Problem description – Retrieve all lines below that have the string "error".
######
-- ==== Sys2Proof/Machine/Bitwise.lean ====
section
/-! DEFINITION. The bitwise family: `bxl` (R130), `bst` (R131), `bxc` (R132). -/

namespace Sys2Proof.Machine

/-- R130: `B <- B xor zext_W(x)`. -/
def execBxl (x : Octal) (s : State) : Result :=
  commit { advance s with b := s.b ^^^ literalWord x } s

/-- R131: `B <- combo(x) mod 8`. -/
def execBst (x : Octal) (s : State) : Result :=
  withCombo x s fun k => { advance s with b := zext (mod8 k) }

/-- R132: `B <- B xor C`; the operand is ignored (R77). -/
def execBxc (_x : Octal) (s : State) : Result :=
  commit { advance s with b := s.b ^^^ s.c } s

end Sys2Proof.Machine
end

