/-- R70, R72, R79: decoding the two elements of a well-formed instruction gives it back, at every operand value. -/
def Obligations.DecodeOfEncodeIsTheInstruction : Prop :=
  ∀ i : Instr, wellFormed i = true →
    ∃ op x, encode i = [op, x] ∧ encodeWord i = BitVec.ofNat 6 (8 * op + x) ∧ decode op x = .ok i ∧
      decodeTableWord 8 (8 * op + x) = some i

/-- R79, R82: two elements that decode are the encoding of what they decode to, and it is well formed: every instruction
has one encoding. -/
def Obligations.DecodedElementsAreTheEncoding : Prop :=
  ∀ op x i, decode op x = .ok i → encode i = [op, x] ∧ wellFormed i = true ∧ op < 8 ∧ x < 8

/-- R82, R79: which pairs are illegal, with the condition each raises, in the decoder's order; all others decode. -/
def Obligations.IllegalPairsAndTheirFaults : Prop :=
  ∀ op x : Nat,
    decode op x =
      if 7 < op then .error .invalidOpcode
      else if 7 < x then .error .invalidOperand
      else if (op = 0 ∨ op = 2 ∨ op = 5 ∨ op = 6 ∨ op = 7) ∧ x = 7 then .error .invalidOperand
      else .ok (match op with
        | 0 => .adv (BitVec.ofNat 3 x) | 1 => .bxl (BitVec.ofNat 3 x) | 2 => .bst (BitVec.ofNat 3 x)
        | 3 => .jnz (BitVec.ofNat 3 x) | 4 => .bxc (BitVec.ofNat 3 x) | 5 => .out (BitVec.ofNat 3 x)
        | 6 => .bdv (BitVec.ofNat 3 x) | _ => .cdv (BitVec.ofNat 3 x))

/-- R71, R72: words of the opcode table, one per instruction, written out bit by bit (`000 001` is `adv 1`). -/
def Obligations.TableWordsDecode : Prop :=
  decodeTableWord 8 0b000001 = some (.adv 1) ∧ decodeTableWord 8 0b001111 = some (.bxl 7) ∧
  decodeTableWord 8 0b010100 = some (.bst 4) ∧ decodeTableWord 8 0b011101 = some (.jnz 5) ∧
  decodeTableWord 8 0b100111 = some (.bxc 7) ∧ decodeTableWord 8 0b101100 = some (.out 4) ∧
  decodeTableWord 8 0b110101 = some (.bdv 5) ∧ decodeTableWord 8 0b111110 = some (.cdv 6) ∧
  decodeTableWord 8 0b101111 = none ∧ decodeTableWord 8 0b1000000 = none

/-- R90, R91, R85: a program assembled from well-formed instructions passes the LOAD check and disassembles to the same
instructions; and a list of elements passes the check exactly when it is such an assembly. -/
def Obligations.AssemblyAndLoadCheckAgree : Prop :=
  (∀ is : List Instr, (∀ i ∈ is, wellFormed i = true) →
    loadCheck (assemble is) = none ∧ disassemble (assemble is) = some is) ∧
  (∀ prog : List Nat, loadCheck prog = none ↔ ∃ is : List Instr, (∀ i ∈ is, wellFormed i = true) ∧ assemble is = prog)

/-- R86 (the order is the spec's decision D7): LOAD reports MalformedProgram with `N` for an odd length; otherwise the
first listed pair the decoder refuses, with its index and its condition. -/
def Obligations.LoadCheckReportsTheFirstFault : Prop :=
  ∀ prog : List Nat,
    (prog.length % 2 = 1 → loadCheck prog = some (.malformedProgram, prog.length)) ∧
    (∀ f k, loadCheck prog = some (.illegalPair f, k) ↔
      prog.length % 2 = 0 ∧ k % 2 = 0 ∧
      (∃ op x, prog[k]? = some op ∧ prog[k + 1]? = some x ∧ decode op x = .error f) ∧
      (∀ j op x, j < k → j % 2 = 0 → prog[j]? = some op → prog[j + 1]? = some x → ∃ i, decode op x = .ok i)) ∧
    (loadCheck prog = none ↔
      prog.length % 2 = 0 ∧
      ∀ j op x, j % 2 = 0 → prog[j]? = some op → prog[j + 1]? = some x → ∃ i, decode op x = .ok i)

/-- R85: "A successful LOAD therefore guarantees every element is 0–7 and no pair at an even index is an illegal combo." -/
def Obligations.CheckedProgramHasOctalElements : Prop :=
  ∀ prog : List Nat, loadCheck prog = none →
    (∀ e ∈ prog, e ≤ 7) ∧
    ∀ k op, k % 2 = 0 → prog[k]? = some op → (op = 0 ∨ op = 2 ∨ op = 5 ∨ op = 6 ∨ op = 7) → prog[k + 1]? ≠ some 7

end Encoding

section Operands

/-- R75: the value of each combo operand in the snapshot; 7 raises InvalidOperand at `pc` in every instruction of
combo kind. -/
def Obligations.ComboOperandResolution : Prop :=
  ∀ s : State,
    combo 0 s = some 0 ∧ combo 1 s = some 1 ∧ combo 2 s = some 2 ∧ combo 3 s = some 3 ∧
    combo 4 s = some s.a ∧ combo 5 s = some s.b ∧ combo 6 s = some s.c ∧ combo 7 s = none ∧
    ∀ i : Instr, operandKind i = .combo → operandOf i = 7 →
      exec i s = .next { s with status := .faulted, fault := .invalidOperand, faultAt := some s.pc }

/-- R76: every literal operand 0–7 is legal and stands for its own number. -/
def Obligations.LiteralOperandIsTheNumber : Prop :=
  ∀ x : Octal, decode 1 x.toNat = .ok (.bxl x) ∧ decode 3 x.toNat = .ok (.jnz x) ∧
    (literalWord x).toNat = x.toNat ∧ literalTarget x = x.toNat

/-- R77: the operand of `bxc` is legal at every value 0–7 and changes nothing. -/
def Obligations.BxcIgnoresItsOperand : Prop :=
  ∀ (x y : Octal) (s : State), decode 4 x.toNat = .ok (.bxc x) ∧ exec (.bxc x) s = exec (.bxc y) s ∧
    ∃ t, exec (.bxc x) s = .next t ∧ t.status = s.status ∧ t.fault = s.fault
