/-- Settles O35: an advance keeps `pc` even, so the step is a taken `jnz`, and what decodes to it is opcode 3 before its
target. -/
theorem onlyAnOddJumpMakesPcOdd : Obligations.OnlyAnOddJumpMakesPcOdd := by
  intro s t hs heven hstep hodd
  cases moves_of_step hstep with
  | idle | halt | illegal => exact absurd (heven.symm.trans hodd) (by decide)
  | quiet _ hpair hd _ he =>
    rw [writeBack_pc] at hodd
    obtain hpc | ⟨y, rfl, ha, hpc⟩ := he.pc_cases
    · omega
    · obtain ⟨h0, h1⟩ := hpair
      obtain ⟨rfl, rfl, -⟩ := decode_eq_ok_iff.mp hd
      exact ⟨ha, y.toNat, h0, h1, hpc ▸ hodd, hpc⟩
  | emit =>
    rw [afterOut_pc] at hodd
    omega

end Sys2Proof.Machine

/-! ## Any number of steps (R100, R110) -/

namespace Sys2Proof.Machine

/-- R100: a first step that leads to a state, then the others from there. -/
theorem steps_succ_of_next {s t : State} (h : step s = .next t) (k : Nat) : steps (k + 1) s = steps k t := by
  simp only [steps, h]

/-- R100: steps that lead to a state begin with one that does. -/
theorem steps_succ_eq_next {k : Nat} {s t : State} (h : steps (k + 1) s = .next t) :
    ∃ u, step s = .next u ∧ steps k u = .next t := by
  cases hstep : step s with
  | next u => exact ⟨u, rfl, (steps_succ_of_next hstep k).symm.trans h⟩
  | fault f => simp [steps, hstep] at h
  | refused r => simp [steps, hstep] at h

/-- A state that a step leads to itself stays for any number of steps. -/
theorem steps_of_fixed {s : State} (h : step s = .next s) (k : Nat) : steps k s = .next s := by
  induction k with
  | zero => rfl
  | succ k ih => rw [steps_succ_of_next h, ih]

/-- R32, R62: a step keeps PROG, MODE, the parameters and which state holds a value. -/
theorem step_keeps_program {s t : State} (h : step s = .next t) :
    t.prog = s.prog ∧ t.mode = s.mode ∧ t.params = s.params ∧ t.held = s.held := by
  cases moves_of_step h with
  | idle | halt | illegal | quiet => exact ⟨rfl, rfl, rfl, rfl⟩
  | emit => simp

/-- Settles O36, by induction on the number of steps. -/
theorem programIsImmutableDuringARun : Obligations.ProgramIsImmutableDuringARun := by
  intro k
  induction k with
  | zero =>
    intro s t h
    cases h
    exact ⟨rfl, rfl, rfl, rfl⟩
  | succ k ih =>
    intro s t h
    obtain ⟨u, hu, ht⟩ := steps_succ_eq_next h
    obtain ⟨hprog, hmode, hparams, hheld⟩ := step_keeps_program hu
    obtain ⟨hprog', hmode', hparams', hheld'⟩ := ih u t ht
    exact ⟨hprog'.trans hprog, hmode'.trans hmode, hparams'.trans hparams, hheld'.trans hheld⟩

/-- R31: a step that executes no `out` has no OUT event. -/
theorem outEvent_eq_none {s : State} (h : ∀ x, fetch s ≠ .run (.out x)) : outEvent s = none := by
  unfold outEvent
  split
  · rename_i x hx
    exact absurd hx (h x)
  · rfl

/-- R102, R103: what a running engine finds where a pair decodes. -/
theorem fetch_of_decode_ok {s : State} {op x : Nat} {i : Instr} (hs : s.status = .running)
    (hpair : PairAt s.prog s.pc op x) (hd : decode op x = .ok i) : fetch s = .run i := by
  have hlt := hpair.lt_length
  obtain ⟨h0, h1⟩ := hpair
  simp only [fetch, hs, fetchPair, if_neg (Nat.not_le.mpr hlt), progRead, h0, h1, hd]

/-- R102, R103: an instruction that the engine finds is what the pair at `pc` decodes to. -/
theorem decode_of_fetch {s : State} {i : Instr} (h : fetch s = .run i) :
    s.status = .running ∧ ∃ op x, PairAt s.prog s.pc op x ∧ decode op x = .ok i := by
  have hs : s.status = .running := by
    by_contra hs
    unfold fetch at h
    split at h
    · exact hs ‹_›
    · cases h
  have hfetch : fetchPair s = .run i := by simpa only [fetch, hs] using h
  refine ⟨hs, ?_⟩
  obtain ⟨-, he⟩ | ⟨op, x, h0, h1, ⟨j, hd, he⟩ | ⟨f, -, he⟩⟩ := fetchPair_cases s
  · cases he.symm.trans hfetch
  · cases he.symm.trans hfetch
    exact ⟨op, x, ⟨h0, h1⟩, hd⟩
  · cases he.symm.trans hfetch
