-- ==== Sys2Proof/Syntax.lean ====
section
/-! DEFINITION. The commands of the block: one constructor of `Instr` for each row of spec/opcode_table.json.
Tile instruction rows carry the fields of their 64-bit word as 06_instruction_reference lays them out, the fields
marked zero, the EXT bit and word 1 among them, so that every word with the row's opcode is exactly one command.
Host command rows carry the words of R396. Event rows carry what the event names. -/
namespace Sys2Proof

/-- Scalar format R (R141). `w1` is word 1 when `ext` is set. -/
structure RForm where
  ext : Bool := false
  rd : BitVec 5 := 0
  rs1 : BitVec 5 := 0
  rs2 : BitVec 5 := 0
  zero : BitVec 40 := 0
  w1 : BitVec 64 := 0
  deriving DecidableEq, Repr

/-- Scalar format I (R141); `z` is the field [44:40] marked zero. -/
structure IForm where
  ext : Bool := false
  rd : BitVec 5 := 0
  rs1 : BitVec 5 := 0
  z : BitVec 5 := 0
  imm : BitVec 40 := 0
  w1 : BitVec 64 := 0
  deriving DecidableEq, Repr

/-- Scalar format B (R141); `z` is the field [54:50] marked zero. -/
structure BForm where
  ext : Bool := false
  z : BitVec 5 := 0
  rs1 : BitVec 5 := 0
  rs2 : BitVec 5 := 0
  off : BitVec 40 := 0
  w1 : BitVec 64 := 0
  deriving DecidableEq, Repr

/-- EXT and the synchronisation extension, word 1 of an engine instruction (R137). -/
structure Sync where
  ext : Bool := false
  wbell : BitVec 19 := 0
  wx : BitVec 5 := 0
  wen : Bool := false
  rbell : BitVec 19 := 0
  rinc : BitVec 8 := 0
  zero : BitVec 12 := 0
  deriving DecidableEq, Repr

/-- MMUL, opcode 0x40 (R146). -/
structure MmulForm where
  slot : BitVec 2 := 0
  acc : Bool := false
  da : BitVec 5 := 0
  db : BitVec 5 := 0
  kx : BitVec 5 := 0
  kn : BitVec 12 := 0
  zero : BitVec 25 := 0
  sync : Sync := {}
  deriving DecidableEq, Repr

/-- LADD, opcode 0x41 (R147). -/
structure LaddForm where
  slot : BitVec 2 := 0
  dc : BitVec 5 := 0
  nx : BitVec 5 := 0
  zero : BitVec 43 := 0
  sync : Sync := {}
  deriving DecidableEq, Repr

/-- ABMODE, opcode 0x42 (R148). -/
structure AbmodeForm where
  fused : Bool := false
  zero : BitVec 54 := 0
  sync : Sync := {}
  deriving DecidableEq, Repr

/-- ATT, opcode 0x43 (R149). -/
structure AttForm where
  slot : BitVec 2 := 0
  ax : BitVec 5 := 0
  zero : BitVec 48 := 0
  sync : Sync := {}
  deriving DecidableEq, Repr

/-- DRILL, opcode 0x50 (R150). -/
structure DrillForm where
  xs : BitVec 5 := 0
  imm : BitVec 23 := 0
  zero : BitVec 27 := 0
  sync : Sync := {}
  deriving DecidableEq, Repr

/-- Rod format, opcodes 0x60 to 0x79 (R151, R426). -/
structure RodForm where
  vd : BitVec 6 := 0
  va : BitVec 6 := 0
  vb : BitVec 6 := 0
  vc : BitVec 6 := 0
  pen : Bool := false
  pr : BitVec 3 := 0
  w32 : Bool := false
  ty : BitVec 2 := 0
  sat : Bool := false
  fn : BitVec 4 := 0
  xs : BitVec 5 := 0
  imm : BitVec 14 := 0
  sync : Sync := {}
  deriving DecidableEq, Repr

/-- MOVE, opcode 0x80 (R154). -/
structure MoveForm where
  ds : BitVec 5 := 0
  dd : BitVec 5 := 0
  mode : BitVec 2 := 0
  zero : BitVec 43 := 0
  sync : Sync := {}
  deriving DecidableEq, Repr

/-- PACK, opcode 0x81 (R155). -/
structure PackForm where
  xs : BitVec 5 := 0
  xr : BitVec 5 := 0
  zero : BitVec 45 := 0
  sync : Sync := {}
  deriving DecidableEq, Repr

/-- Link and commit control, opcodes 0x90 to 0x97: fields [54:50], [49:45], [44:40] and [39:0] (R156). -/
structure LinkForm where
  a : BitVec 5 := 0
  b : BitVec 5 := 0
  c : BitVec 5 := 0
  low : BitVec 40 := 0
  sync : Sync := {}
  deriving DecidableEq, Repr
######
Task output –
      if 7 < op then .error .invalidOpcode
      else if 7 < x then .error .invalidOperand
      else if (op = 0 ∨ op = 2 ∨ op = 5 ∨ op = 6 ∨ op = 7) ∧ x = 7 then .error .invalidOperand
      (∃ op x, prog[k]? = some op ∧ prog[k + 1]? = some x ∧ decode op x = .error f) ∧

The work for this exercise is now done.